__Source data__:
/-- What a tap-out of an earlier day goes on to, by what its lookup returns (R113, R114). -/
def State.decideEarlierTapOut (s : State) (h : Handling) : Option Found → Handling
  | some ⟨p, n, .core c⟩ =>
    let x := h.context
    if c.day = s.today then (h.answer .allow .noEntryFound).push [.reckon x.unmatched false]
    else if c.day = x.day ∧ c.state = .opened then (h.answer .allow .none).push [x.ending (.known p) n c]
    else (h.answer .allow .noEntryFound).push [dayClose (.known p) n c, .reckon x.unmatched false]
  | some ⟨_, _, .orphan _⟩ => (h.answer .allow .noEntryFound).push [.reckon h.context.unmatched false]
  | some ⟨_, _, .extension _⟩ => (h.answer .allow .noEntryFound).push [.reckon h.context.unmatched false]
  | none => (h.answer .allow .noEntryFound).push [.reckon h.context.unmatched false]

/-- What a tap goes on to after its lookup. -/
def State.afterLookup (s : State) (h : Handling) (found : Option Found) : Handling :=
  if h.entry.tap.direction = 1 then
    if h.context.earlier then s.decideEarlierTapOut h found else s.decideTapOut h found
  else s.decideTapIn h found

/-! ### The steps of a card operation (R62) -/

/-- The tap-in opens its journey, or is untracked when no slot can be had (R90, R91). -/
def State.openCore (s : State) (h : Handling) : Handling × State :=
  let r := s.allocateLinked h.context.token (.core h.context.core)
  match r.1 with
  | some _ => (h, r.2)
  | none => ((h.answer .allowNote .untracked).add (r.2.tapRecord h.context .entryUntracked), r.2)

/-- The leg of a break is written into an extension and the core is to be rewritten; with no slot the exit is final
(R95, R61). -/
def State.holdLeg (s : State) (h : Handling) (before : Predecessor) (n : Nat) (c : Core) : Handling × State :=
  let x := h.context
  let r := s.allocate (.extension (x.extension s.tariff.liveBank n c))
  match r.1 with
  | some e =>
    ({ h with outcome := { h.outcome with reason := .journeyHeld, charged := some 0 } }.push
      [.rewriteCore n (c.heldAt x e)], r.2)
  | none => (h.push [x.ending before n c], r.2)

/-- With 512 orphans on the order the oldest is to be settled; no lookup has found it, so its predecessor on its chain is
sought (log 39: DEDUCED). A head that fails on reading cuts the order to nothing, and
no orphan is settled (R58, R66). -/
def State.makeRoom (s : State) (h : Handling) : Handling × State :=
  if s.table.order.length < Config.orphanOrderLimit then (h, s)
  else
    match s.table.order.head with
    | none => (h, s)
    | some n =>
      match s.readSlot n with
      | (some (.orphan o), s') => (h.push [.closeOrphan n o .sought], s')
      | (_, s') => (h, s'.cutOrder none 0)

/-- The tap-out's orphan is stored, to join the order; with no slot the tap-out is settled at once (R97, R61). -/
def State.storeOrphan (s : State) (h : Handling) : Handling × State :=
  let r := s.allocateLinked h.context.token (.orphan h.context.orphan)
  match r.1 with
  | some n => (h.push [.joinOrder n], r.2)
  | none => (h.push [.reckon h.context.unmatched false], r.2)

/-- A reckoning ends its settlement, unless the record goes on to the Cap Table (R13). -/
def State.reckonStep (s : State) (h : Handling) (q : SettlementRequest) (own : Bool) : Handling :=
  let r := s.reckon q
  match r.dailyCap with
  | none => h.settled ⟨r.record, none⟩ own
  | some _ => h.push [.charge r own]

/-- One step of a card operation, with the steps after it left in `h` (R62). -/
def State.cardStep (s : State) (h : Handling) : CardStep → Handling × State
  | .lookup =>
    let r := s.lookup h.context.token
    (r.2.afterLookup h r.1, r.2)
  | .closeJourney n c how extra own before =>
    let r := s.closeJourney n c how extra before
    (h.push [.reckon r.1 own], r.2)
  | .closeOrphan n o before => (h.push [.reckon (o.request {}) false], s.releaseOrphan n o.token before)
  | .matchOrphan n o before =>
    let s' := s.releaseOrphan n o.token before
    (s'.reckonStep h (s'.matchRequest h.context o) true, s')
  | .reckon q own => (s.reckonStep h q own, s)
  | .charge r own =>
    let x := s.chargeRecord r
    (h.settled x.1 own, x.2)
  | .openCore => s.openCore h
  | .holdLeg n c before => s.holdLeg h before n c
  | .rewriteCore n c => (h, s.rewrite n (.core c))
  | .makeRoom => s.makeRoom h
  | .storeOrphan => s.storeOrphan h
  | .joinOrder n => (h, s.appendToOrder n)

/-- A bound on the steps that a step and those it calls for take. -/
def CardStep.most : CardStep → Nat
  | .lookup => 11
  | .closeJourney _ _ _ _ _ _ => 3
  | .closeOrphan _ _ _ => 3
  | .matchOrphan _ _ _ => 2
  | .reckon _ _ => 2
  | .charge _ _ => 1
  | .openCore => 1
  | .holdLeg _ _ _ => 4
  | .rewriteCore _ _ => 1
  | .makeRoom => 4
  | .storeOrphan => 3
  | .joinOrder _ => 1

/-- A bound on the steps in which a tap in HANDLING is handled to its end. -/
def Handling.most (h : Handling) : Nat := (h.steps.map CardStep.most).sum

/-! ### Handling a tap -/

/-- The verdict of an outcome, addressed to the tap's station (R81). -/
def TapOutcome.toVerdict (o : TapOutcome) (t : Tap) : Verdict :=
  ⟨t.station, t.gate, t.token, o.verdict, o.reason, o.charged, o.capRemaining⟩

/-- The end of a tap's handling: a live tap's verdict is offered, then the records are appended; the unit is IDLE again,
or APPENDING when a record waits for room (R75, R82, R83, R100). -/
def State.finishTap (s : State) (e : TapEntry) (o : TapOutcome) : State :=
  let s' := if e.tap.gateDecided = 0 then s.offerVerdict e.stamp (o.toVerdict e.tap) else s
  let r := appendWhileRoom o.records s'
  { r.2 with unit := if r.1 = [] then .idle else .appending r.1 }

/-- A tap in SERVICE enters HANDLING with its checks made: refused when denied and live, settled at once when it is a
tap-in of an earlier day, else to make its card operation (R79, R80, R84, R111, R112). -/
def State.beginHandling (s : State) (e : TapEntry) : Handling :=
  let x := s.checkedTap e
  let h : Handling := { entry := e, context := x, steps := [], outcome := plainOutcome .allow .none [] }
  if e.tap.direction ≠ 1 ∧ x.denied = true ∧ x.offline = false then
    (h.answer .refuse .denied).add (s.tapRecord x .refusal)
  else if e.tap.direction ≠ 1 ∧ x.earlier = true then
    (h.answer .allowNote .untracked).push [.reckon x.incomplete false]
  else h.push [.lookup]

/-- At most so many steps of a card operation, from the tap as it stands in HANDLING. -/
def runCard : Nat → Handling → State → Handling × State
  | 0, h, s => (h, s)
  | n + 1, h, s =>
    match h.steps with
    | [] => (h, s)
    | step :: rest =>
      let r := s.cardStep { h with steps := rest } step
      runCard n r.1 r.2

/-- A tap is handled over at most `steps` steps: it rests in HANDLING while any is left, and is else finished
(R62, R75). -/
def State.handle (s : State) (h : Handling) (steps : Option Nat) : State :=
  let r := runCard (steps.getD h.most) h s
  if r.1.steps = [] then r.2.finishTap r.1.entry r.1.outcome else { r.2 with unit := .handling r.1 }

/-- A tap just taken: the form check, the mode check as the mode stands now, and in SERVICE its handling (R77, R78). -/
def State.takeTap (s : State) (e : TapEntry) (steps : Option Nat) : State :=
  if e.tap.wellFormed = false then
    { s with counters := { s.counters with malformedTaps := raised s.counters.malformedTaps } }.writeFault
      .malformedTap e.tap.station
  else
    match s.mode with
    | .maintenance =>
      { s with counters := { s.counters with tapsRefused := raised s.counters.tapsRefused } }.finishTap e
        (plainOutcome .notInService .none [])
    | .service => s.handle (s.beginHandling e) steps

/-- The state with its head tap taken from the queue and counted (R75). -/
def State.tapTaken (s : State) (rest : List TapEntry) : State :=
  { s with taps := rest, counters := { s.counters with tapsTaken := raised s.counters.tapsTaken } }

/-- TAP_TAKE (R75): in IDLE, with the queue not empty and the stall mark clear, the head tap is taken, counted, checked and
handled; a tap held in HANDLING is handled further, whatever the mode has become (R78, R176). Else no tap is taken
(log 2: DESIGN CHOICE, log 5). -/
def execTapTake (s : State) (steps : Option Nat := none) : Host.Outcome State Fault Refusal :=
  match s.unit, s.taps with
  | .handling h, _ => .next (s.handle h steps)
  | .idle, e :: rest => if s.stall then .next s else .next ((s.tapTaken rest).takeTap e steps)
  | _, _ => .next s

__Your instructions__:
Take the stretch of lines above from the one containing "Handling a tap -/" through the one containing "if e.tap.direction ≠ 1 ∧ x.denied" and repeat it exactly, adding no other line.

__Solution for this exercise__:
/-! ### Handling a tap -/

/-- The verdict of an outcome, addressed to the tap's station (R81). -/
def TapOutcome.toVerdict (o : TapOutcome) (t : Tap) : Verdict :=
  ⟨t.station, t.gate, t.token, o.verdict, o.reason, o.charged, o.capRemaining⟩

/-- The end of a tap's handling: a live tap's verdict is offered, then the records are appended; the unit is IDLE again,
or APPENDING when a record waits for room (R75, R82, R83, R100). -/
def State.finishTap (s : State) (e : TapEntry) (o : TapOutcome) : State :=
  let s' := if e.tap.gateDecided = 0 then s.offerVerdict e.stamp (o.toVerdict e.tap) else s
  let r := appendWhileRoom o.records s'
  { r.2 with unit := if r.1 = [] then .idle else .appending r.1 }

/-- A tap in SERVICE enters HANDLING with its checks made: refused when denied and live, settled at once when it is a
tap-in of an earlier day, else to make its card operation (R79, R80, R84, R111, R112). -/
def State.beginHandling (s : State) (e : TapEntry) : Handling :=
  let x := s.checkedTap e
  let h : Handling := { entry := e, context := x, steps := [], outcome := plainOutcome .allow .none [] }
  if e.tap.direction ≠ 1 ∧ x.denied = true ∧ x.offline = false then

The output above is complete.